Project or subproject abbreviation: dcclt


## Access File and Create Dataframe
The `requests` library creates a Python `dictionary` out of a JSON file with the `.json()` function. The JSON catalogue file has all the P, Q, and X numbers of a project under the key `members`.

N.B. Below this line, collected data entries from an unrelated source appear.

/-- A reserved field set, and the word 0. -/
theorem meets_IllegalRaisesException :
    let f : FS := { fs0 with rsv := 1 }
    let ok (s : State) : Prop := OutputsFollow s ∧ s.dplx.hot = none ∧ (s.cluster .a 0).tugs = []
      ∧ 1 ≤ (s.cluster .a 0).pos ∧ (s.cluster .a 0).pos < 64 ∧ (s.cluster .a 0).full = [] ∧ (s.cluster .a 0).tile < 512
      ∧ (s.cluster .a 0).pc < 32768 ∧ s.raised = []
    let s := issue (.sadd .a 0 f) (mol 10 [])
    ok s ∧ MolReady .a 0 1 (.sadd .a 0 f) s ∧ f.rsv ≠ 0
      ∧ ok (mol 10 []) ∧ spellsInstr (mol 10 []) .a 0 = false ∧ ((mol 10 []).cluster .a 0).run = .running
      ∧ ((mol 10 []).cluster .a 0).pc < ((mol 10 []).eng .a).codeWords := by decide +kernel

theorem meets_OverrunAndHardwareException :
    (let s := (mol 10 []).updCl .a 0 fun k => { k with count := tileLimit (mol 10 []) .a, pos := 63, tile := 511 }
     s.dplx.hot = none ∧ (s.cluster .a 0).run = .running ∧ tileLimit s .a ≤ (s.cluster .a 0).count
       ∧ (s.cluster .a 0).tugs = [] ∧ 1 ≤ (s.cluster .a 0).pos ∧ (s.cluster .a 0).pos < 64 ∧ (s.cluster .a 0).full = []
       ∧ (s.cluster .a 0).tile < 512 ∧ OutputsFollow s)
      ∧ (let s := ((device .dark).updEng .b fun g => { g with role := .offline }).setBit F.DPLX_CTRL_AUTO_RECOV false
         OutputsFollow s ∧ (s.eng .b).powered = true ∧ (s.eng .b).role = .offline ∧ s.dplx.hot = none ∧ s.dplx.rsUnit = none
           ∧ s.bit F.DPLX_CTRL_AUTO_RECOV = false) := by decide +kernel
/-! ### Witnesses: host commands -/

theorem meets_RegisterReads :
    HostReady hd (device .dark) ∧ (device .dark).mode ≠ .boot ∧ canRead (device .dark) 0x40000
      ∧ (∀ i < 64, canRead (device .dark) (0x30100 + 4 * i)) ∧ 0x30100 + 4 * 64 ≤ 2 ^ 32
      ∧ placeOf 0x80010 = .reg ∧ accessOff (device .dark) 0x80010 = false ∧ (device .dark).long = none := by
  decide +kernel

/-- Every clause of RegisterWrites: no mask bit; another context's register; misaligned; unassigned; no power; mode;
value; and a write that passes. -/
theorem meets_RegisterWrites :
    let s := device .dark
    let b := device .beam
    (HostReady hd s ∧ s.mode ≠ .boot ∧ OutputsFollow s ∧ HostReady hd b ∧ b.mode ≠ .boot)
      ∧ (∀ a ∈ [0x90140, 0x140002, 0x100, 0x90000, 0x140004, 0x80004, 0x100000],
          a < 0x150000 ∧ canon a = a ∧ placeOf a = .reg ∧ maskOk s 0 a = true)
      ∧ (let t := s.setReg 0x40044 0; HostReady hd t ∧ maskOk t 0 0x140004 = false)
      ∧ ownerOk 0 0x90140 = false
      ∧ (ownerOk 0 0x140002 = true ∧ 0x140002 % 4 ≠ 0) ∧ (ownerOk 0 0x100 = true ∧ assigned 0x100 = false)
      ∧ (let t := { s with engA := { s.engA with powered := false } }
         HostReady hd t ∧ maskOk t 0 0x90000 = true ∧ ownerOk 0 0x90000 = true ∧ assigned 0x90000 = true
           ∧ accessOff t 0x90000 = true)
      ∧ (maskOk b 0 0x140004 = true ∧ ownerOk 0 0x140004 = true ∧ assigned 0x140004 = true
          ∧ accessOff b 0x140004 = false ∧ modeRefuses b 0 0x140004 (b.reg 0x140004 ^^^ 1) = true)
      ∧ (ownerOk 0 0x80004 = true ∧ assigned 0x80004 = true ∧ accessOff s 0x80004 = false
          ∧ modeRefuses s 0 0x80004 999 = false ∧ valueOk s 0x80004 999 = false
          ∧ modeRefuses s 0 0x80004 4001 = false ∧ valueOk s 0x80004 4001 = false)
      ∧ ((regRow 0x100000).any (fun r => r.rws == 0 && r.w1c == 0) = true ∧ rwsMask 0x100000 = 0)
      ∧ (ownerOk 0 0x100000 = true ∧ assigned 0x100000 = true ∧ accessOff s 0x100000 = false
          ∧ valueOk s 0x100000 0x0096646E = true
          ∧ modeRefuses s 0 0x100000 0x0096646E = false ∧ counterFields 0x100000 = [] ∧ actsOnWrite 0x100000 = false) := by
  refine ⟨?_, ?_, ?_, ?_, ?_, ?_, ?_, ?_, ?_, ?_, ?_⟩ <;> decide +kernel

theorem meets_EventCommandsAndPing :
    HostReady hd (device .dark) ∧ (device .dark).mode ≠ .boot ∧ (List.replicate 8 (0xFF : Byte)).length = 8
      ∧ (List.replicate 64 (0 : Byte)).length ≤ 64 := by decide +kernel

/-- C0 with the event masked out, with it let through, and with one place left in the queue of its interface. -/
theorem meets_EventRaise :
    let s := device .dark
    let t := { s with ctx := s.ctx.set 0 { mask := BitVec.allOnes 64 } }
    let e : EvtPkt := ⟨0, false, 0, 0, 0, 0⟩
    let u := { t with outq := t.outq.set 0 ⟨List.replicate 31 e, []⟩ }
    s.bound 0 = true ∧ s.ifaceOf 0 = some .portA ∧ (s.ctx[(0 : Ctx)]).mask.getLsbD 0 = false
      ∧ (t.ctx[(0 : Ctx)]).mask.getLsbD 0 = true ∧ (t.ctx[(0 : Ctx)]).mask.getLsbD 63 = true
      ∧ (u.outq[ifaceIx .portA]).events.length < 32 ∧ u.bound 0 = true := by decide +kernel

/-- The device with quotas for C0 and berths as listed. -/
def withBerths (m : Mode) (l : List (BerthNo × Berth)) : State :=
  let s := ((device m).setFld (F.BRTH_QUOTA_GRAN_QUOTA 0) 5632).setFld (F.BRTH_BCNT_BERTH_QUOTA 0) 64
  l.foldl (fun s x => s.updBerth x.1 fun _ => x.2) s

/-- Base 0 is taken and one granule of the pool is left at its end. -/
def nearlyFull : State := withBerths .dark [(0, { st := .ready, base := 0, size := 5631 })]

theorem meets_BerthAllocation_fits :
    HostReady hd nearlyFull ∧ nearlyFull.mode ≠ .boot ∧ (nearlyFull.berth 1).st = .free
      ∧ (∀ m < (1 : BerthNo), (nearlyFull.berth m).st ≠ .free)
      ∧ granUsed nearlyFull 0 + 1 ≤ nearlyFull.fld (F.BRTH_QUOTA_GRAN_QUOTA 0)
      ∧ berthsUsed nearlyFull 0 + 1 ≤ nearlyFull.fld (F.BRTH_BCNT_BERTH_QUOTA 0)
      ∧ (5631 + 1 ≤ 5632 ∧ ∀ m : BerthNo, (nearlyFull.berth m).st ≠ .free →
          5631 + 1 ≤ (nearlyFull.berth m).base ∨ (nearlyFull.berth m).base + (nearlyFull.berth m).size ≤ 5631) := by
  decide +kernel

/-- No base below 5,631 is clear in that state, and none at all for two granules. -/
theorem meets_BerthAllocation_lowest : (∀ b < 5631, ¬ clearAt nearlyFull b 1) ∧ ∀ b, ¬ clearAt nearlyFull b 2 := by
  have h : (nearlyFull.berth 0).st ≠ .free ∧ (nearlyFull.berth 0).base = 0 ∧ (nearlyFull.berth 0).size = 5631 := by
    decide +kernel
  constructor
  · intro b hb hc
    have := hc.2 0 h.1
    omega
  · intro b hc
    have := hc.2 0 h.1
    have := hc.1
    omega

/-- Sizes 0 and 5,633 fail; no berth free; no quota left. -/
theorem meets_BerthAllocation_fails :
    HostReady hd (device .dark) ∧ (0 = 0 ∨ 5632 < 5633) ∧ 5633 < 8192
      ∧ (let s := withBerths .dark ((List.finRange 64).map fun n => (n, { st := .ready, base := n.val, size := 1 }))
         HostReady hd s ∧ ∀ n, (s.berth n).st ≠ .free)
      ∧ (let s := (withBerths .dark []).setFld (F.BRTH_QUOTA_GRAN_QUOTA 0) 5631
         HostReady hd s ∧ (s.berth 0).st = .free
           ∧ ¬ (granUsed s 0 + 5632 ≤ s.fld (F.BRTH_QUOTA_GRAN_QUOTA 0)
             ∧ berthsUsed s 0 + 1 ≤ s.fld (F.BRTH_BCNT_BERTH_QUOTA 0))) := by decide +kernel

theorem meets_BerthReadyAndFree :
    let s := withBerths .dark [(0, { st := .filling, base := 0, size := 1 }), (1, { st := .ready, base := 1, size := 1 })
      , (2, { st := .inFlight, base := 2, size := 1 }), (3, { st := .retiring, base := 3, size := 1 })
      , (63, { st := .ready, owner := 1, base := 4, size := 1, fence := true })]
    HostReady hd s ∧ HostReady hm s ∧ s.mode ≠ .boot ∧ hd.m = false ∧ OutputsFollow s
      ∧ ((s.berth 63).st ≠ .free ∧ (s.berth 63).owner ≠ hd.ctx ∧ (s.berth 63).zfill = false)
      ∧ ((s.berth 4).st = .free ∧ (s.berth 4).zfill = false)
      ∧ (∀ n ∈ [(0 : BerthNo), 1, 2, 3], (s.berth n).owner = hd.ctx ∧ (s.berth n).zfill = false)
      ∧ (s.berth 0).st = .filling ∧ (s.berth 1).st = .ready ∧ (s.berth 2).st = .inFlight ∧ (s.berth 3).st = .retiring := by
  decide +kernel

/-- Writes of the last word of berths in each state. -/
theorem meets_BerthWrites :
    let s := withBerths .dark [(0, { st := .filling, base := 0, size := 1 }), (1, { st := .ready, base := 1, size := 1 })
      , (2, { st := .inFlight, base := 2, size := 1 }), (3, { st := .retiring, base := 3, size := 1 })
      , (4, { st := .filling, base := 4, size := 1, zfill := true })]
    let bs : List Byte := [1, 2, 3, 4]
    HostReady hd s ∧ s.mode ≠ .boot ∧ hd.m = false ∧ 4092 % 4 = 0 ∧ bs.length % 4 = 0 ∧ s.br.poison = []
      ∧ (∀ n ∈ [(0 : BerthNo), 1, 2, 3, 4], 4092 + bs.length ≤ (s.berth n).size * 4096 ∧ (s.berth n).owner = hd.ctx)
      ∧ ((s.berth 0).zfill = false ∧ (s.berth 0).st = .filling)
      ∧ ((s.berth 1).zfill = false ∧ (s.berth 1).st = .ready ∧ pendingNames s 1 = false)
      ∧ ((s.berth 2).zfill = false ∧ (s.berth 2).st = .inFlight) ∧ ((s.berth 3).zfill = false ∧ (s.berth 3).st = .retiring)
      ∧ (s.berth 4).zfill = true ∧ s.job = none := by decide +kernel

theorem meets_BerthMemoryByItself :
    let s := withBerths .dark [(0, { st := .filling, base := 5631, size := 1, zfill := true })]
    s.mode.dieOn = true ∧ s.pwr.inReset = false ∧ (s.berth 0).zfill = true ∧ (s.berth 0).held = []
      ∧ 0x17FFFF8 < 0x1800000 ∧ s.br.poison = [] ∧ s.job = none ∧ OutputsFollow s := by decide +kernel

/-- The payload of LAYER_SET for layer `l` and berth 5: 2,048 by 300 samples of I8, DST at its least and greatest. -/
def layerBytes (flags l : Nat) : List Byte :=
  [BitVec.ofNat 8 (flags + l), 0, 5, 0] ++ toLe 2 2048 ++ toLe 2 300 ++ toLe 2 2048 ++ [0, 0, 0, 0, 0, 0]
    ++ toLe 2 (65536 - 2048) ++ toLe 2 2047 ++ toLe 2 512 ++ toLe 2 75 ++ List.replicate 8 0

/-- C0 owns layer 15 and C3 layer 2; a berth of 150 granules is READY. -/
def layered : State :=
  let s := withBerths .dark [(5, { st := .ready, base := 0, size := 150 })]
  { s with br := { s.br with owner := (s.br.owner.set 15 (some 0)).set 2 (some 3) } }

/-- LAYER_SET of a free, an own and another context's layer; 64 objects; a fade of every zone; extreme angles. -/
theorem meets_ShadowCommands :
    HostReady hd layered ∧ layered.mode ≠ .boot ∧ hd.m = false ∧ hasPerm layered 0 5 = true ∧ hasPerm layered 0 6 = true
      ∧ ((layered.br.owner)[(layerPar (layerBytes 16 2)).layer] = some 3 ∧ (3 : Ctx) ≠ hd.ctx)
      ∧ (HostReady hd (layered.setReg 0x40040 0) ∧ hasPerm (layered.setReg 0x40040 0) 0 5 = false)
      ∧ (List.replicate 16 (0 : Byte)).length = 16 ∧ (0 < 65535 ∧ 65535 < 65536)
      ∧ (-600 ≤ (BitVec.ofInt 16 (-600)).toInt ∧ (BitVec.ofInt 16 1800).toInt ≤ 1800) := by decide +kernel

theorem meets_ShadowCommands_layerSet : ∀ p ∈ [layerBytes 16 0, layerBytes 16 15, layerBytes 0 15, layerBytes 32 15],
    layerOk (layerPar p) p = true ∧ pinAllows layered (layerPar p).layer hd.ctx = true
      ∧ ((layered.br.owner)[(layerPar p).layer] = none ∨ (layered.br.owner)[(layerPar p).layer] = some hd.ctx)
      ∧ ((layerPar p).enable = true → (layerPar p).release = false →
          othersBerth layered hd.ctx (layerPar p).berth = false
            ∧ fitsBerth (layerPar p) ((layered.berth (layerPar p).berth).size * 4096) = true) := by decide +kernel

/-- A COMMIT with the sequencer stopped; running, untargeted, 2 and 1,024 frames ahead, 1 ahead, 1,025 ahead. -/
theorem meets_CommitNamesFrame :
    let s := device .beam
    let r := { s with seq := { s.seq with running := true } }
    HostReady hd s ∧ s.mode ≠ .boot ∧ hd.m = false ∧ s.seq.running = false ∧ HostReady hd r ∧ r.seq.running = true
      ∧ r.reg 0x80014 = 0 ∧ (2 ≤ ((2 : Word) - 0).toInt ∧ ((1024 : Word) - 0).toInt ≤ 1024)
      ∧ ((1 : Word) - 0).toInt < 2 ∧ 1024 < ((1025 : Word) - 0).toInt := by decide +kernel
theorem meets_ModeRequests :
    let s := device .dark
    HostReady hm s ∧ s.mode ≠ .boot ∧ hm.m = true ∧ s.long = none
      ∧ (HostReady hm (s.setReg 0x40040 0) ∧ hasPerm (s.setReg 0x40040 0) 0 0 = false)
      ∧ hasPerm s 0 0 = true ∧ (.dark : Mode) = s.mode
      ∧ ((.dark : Mode) ≠ (device .hold).mode ∧ HostReady hm (device .calibrate) ∧ hasPerm (device .calibrate) 0 0 = true
          ∧ (.beam : Mode) ≠ (device .calibrate).mode ∧ acceptsTarget (device .calibrate).mode .beam = false)
      ∧ (let t := s.setBit F.THRM_STAT_THERM_STOP true
         HostReady hm t ∧ hasPerm t 0 0 = true ∧ acceptsTarget t.mode .beam = true ∧ t.bit F.THRM_STAT_THERM_STOP = true)
      ∧ (acceptsTarget s.mode .service = true ∧ s.bit F.THRM_STAT_THERM_STOP = false)
      ∧ (acceptsTarget (device .beam).mode .dark = true ∧ HostReady hm (device .beam)) := by decide +kernel

theorem meets_SafeDarkRequest :
    let s := device .dark
    HostReady hm s ∧ OutputsFollow s ∧ s.mode = .dark ∧ hm.m = true ∧ s.long = none ∧ hasPerm s 0 0 = true ∧ s.pwr.req = none
      ∧ s.dplx.hot = none ∧ s.dplx.rsUnit = none ∧ s.bit F.CAL_STAT_RUNNING = false ∧ s.pwr.brownOut = false
      ∧ s.raised = [] := by decide +kernel

theorem meets_SleepRequest :
    let s := (device .dark).setFld F.AON_PADCFG_LATCH 31
    HostReady hm s ∧ s.mode = .dark ∧ hm.m = true ∧ s.long = none ∧ hasPerm s 0 0 = true ∧ s.pwr.brownOut = false
      ∧ s.raised = [] := by decide +kernel

/-- A device whose zone 15 is locked out, with LOCK_SEQ 65,535. -/
def locked : State :=
  settle (((device .dark).setFld F.SAFE_ZONES_ZLOCK 0x8000).setFld F.SAFE_LOCK_LOCK_SEQ 65535)

theorem meets_UnlockClearsLocks :
    let s := locked
    let w := locked.setBit F.SAFE_LOCK_UNL_WIN true
    let p := settle (w.setFld F.SAFE_STRAP_LAST 1)
    (HostReady hm s ∧ s.mode ≠ .boot ∧ s.long = none ∧ hasPerm s 0 4 = true ∧ anyLock s = true
        ∧ s.fld F.SAFE_CORE_STATE ≠ 1 ∧ s.bit F.SAFE_LOCK_UNL_WIN = false)
      ∧ (HostReady hm w ∧ anyLock w = true ∧ w.bit F.SAFE_LOCK_UNL_WIN = true ∧ 0 ≠ w.fld F.SAFE_LOCK_LOCK_SEQ
          ∧ 65535 = w.fld F.SAFE_LOCK_LOCK_SEQ ∧ causePresent w = false ∧ OutputsFollow w)
      ∧ (HostReady hm p ∧ anyLock p = true ∧ p.bit F.SAFE_LOCK_UNL_WIN = true ∧ 65535 = p.fld F.SAFE_LOCK_LOCK_SEQ
          ∧ causePresent p = true) := by
  decide +kernel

The resulting dictionary `d` has the text ID numbers (P, Q, and X numbers) as keys, the value is another dictionary where each key is a field (`provenience`, `primary_publication`, etc) and the value is the content of that field. 

In [4]:
url = 'http://oracc.org/' + project + '/catalogue.json'
f = requests.get(url, timeout = 3)
d = f.json()
d = d['members']

## Create Dataframe
After the dictionary is transformed into a Pandas Dataframe, it needs to be transposed, so that the P, Q, and X numbers become indexes or row names (rather than column names), and each column represents a field in the catalog. 

Creating a Dataframe is not necessary, one may also manipulate the dictionary directly, but for demonstration purposes the Dataframe is a handy format. In manipulating the dictionary directly it is important to keep in mind that not all catalog fields have data for all entries, which means that not all dictionary keys are available for each P, Q, or X number.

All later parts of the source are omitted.